Ten ways to boost your Immune System naturally to ward off seasonal colds and flus. A strong immune system helps a person stay healthy by fighting off bacteria and viruses.
Immunity is a complex biological system endowed with the capacity to recognize and tolerate whatever belongs to the self, and to recognize and reject what is foreign (non-self). Everyone is born with innate (or natural) immunity, a type of general protection. But the adaptive (or active) immunity develops throughout our lives, following healthy lifestyle habits and eating good nourishing food.
Healthy immune system is supported by getting good sleep, eating healthy meals, managing stress, exercising regularly, drinking lots of lukewarm fluids, and spending time outdoors in sun.
Your immune system is your defense mechanism against disease-causing microorganisms. During flu seasons you need to intervene in your lifestyle to make certain changes to boost your immunity. You need to include immune boosting diet, vitamins, herbal preparations along with some lifestyle changes to boost your immune system during flu season.
Your first line of defense to support immunity is to choose a healthy lifestyle.
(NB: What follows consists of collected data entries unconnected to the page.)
-- ==== Sys2Proof/Syntax.lean ====
section
/-! DEFINITION. The commands: one constructor of `Instr` for each row of the spec's table of operations and events,
with the row's operands, and the operand types. An engine's row carries only the engine: what the instruction does is
read from the engine's own code store. -/

namespace Sys2Proof

/-- Who makes an access: a host port (the PCIe physical function, a PCIe virtual function r + 1, quad-SPI, management,
the JTAG debug port), the Farrier, or an engine (R57, R107, R136). -/
inductive Who
  | pf | vf (r : Fin 15) | qspi | mgmt | jtag | farrier | engine (e : Fin 128)
  deriving DecidableEq, Repr

/-- The blocks that have a COMMIT register (R40). -/
inductive Block
  | gc | fn | st (n : Fin 16) | mb | ic (t : Fin 19) | mg | ep (n : Fin 12) | yd | tm | pd | can (n : Fin 4) | pi (b : Fin 4)
  deriving DecidableEq, Repr

/-- One SRAM word of the part under the check code of R143. -/
inductive SramWord
  | loft (n : Fin 16) (a : Fin 65536) | code (n : Fin 16) (a : Fin 32768) | priv (e : Fin 128) (a : Fin 4096)
  | mg (a : Fin 131072) | stage (a : Fin 8192) | mbq (m : Fin 1024) (sd : Fin 2) (k : Fin 8) | cell (id lane : Nat)
  deriving DecidableEq, Repr

/-- What marks an mPacket as a part of a preemptable frame (R193): the first or a later fragment, the last one, and the
frame's and the fragment's count (0 in the first two fragments). -/
structure Frag where
  first : Bool
  last : Bool
  frameCount : Fin 4
  fragCount : Fin 4
  deriving DecidableEq, Repr

/-- An Ethernet frame on the wire, or one mPacket of a preemptable frame: its bytes from the destination address up to the
FCS (of a fragment: its share of them), whether the FCS or the fragment's mCRC is good, and the fragment that it is. -/
structure EthFrame where
  bytes : List Byte
  fcsOk : Bool
  frag : Option Frag := none
  deriving DecidableEq, Repr

/-- What a request at the interconnect brings beside its initiator and target: the function it acts for, its requester and,
at a loft target, the bank (R163, R164). -/
structure IcAsk where
  fn : Fin 512
  who : Who
  bank : Option (Fin 16) := none
  deriving DecidableEq, Repr

/-- How a transmission comes to run dry: from a poisoned word, and after how many bytes on the wire (R197). -/
structure Underrun where
  pois : Bool
  sent : Nat
  deriving DecidableEq, Repr

/-- How far a preemptable frame has gone out, and how many bytes of an express frame that still arrives are buffered (R194). -/
structure TxProgress where
  sent : Nat
  buffered : Nat
  deriving DecidableEq, Repr

/-- Sequences of 11 recessive bits that a CAN controller sees (R290). -/
structure CanQuiet where
  ctl : Fin 4
  seqs : Fin 129
  deriving DecidableEq, Repr

/-- What a port's PHY or SerDes and its link partner report of the link (R185 to R189). -/
structure LinkState where
  up : Bool
  /-- Codes of STAT.SPEED. -/
  speed : Fin 8
  /-- The link is half duplex. -/
  hdx : Bool
  /-- Both ends advertised the 2.4 V amplitude (P10, P11). -/
  t1la : Bool
  /-- The partner agreed to low-power idle. -/
  eee : Bool
  /-- This end is the 1000BASE-T master (R200). -/
  master : Bool := false
  deriving DecidableEq, Repr

/-- A transmit descriptor in host memory with the data it points to (R225, R229). -/
structure HostDesc where
  w0 : Word
  w1 : Word
  w2 : Word
  w3 : Word
  data : List Byte
  deriving DecidableEq, Repr

/-- What one channel of the Paddock bus brings in a slot's window (R261, R265): the bits on the line from the first lead-in
bit on, as they were sent, and how long before the end of the window the timing point passed, in 125 ps. -/
structure PdCopy where
  line : List Bool
  ago : Nat
  deriving DecidableEq, Repr

/-- What the two channels brought in one slot's window (R265): each channel's copy, and how many start patterns were found
outside every window since the slot before. -/
structure PdRx where
  a : Option PdCopy
  b : Option PdCopy
  strayA : Nat
  strayB : Nat
  deriving DecidableEq, Repr

/-- A frame received on a CAN line (R286). -/
structure CanFrame where
  ide : Bool
  rtr : Bool
  fdf : Bool
  brs : Bool
  esi : Bool
  dlc : Fin 16
  ident : Fin 536870912
  data : List Byte
  /-- The res bit of an FD frame came recessive, so that nothing of the frame after it can be read (R279). -/
  res : Bool := false
  deriving DecidableEq, Repr

/-- How a frame sent on a CAN line ended (R284): acknowledged, arbitration lost, or an error. -/
inductive CanEnd | success | lostArbitration | error
  deriving DecidableEq, Repr

/-- A bus error seen by a CAN controller (R290): as transmitter or receiver, in which phase, its code of STAT.LEC, and
whether the receiver saw a dominant bit after its error flag. -/
structure CanErr where
  tx : Bool
  dataPhase : Bool
  code : Fin 8
  dominantAfterFlag : Bool
  deriving DecidableEq, Repr

/-- The strap levels sampled at power-on (R372). -/
structure Straps where
  pdcls : Fin 8
  pdsel : Fin 2
  bootsrc : Fin 4
  mgpaddr : Fin 8
  deriving DecidableEq, Repr

/-- The bytes of a host memory read: the slot that holds BAR 0 offset `off`, and how many slots after it (R360). -/
structure HostSpan where
  off : Nat
  more : Fin 512 := 0
  deriving DecidableEq, Repr

/-- A powered-device detection: the class that the PSE allocates, and the PDCLS balls (R326, R372). -/
structure PdDetect where
  aclass : Fin 8
  pdcls : Fin 8
  deriving DecidableEq, Repr

/-- A host write of the MSI-X structures: a vector is unmasked or masked, or MSI-X Enable of a function is written (R363). -/
inductive MsixAct
  | unmask (v : Fin 2048) | mask (v : Fin 2048) | enable (r : Fin 16) (on : Bool)
  deriving DecidableEq, Repr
As with most things in your body, a healthy diet is key to a strong immune system.
Ten Ways to Boost Your Immune System Naturally
- Drink Bone Broth or Bathua or Kala Chana Broth
- Up your vitamin C and vitamin D supplements and include multivitamin and zinc. supplements may fight viral infections
- Include garlic in your meals.
- Eat a plant based diet that is high in seasonal fruits and vegetables. Several whole plant foods contain antioxidants, fiber, and vitamin C, all of which may lower your susceptibility to illness.
- Include Healthy fats like desi ghee, olive oil and omega-3s as they are highly anti-inflammatory. Since chronic inflammation can suppress your immune system, these fats may naturally combat illnesses.
- Gut health and immunity are deeply interconnected. Fermented foods and probiotics may bolster your immune system by helping it identify and target harmful pathogens.
- Avoid meat and root based vegetables during this time.
- Avoid processed foods or high simple sugar intake during this time. Lowering your sugar intake may decrease inflammation and your risk of these conditions.
- You must have at least 7 hours of sleep per night and lowering your stress levels through meditation, yoga, exercise, and other practices can help keep your immune system functioning properly.
- Moderate exercise can reduce inflammation and promote the healthy turnover of immune cells. Jogging, biking, walking, swimming, and hiking are great options.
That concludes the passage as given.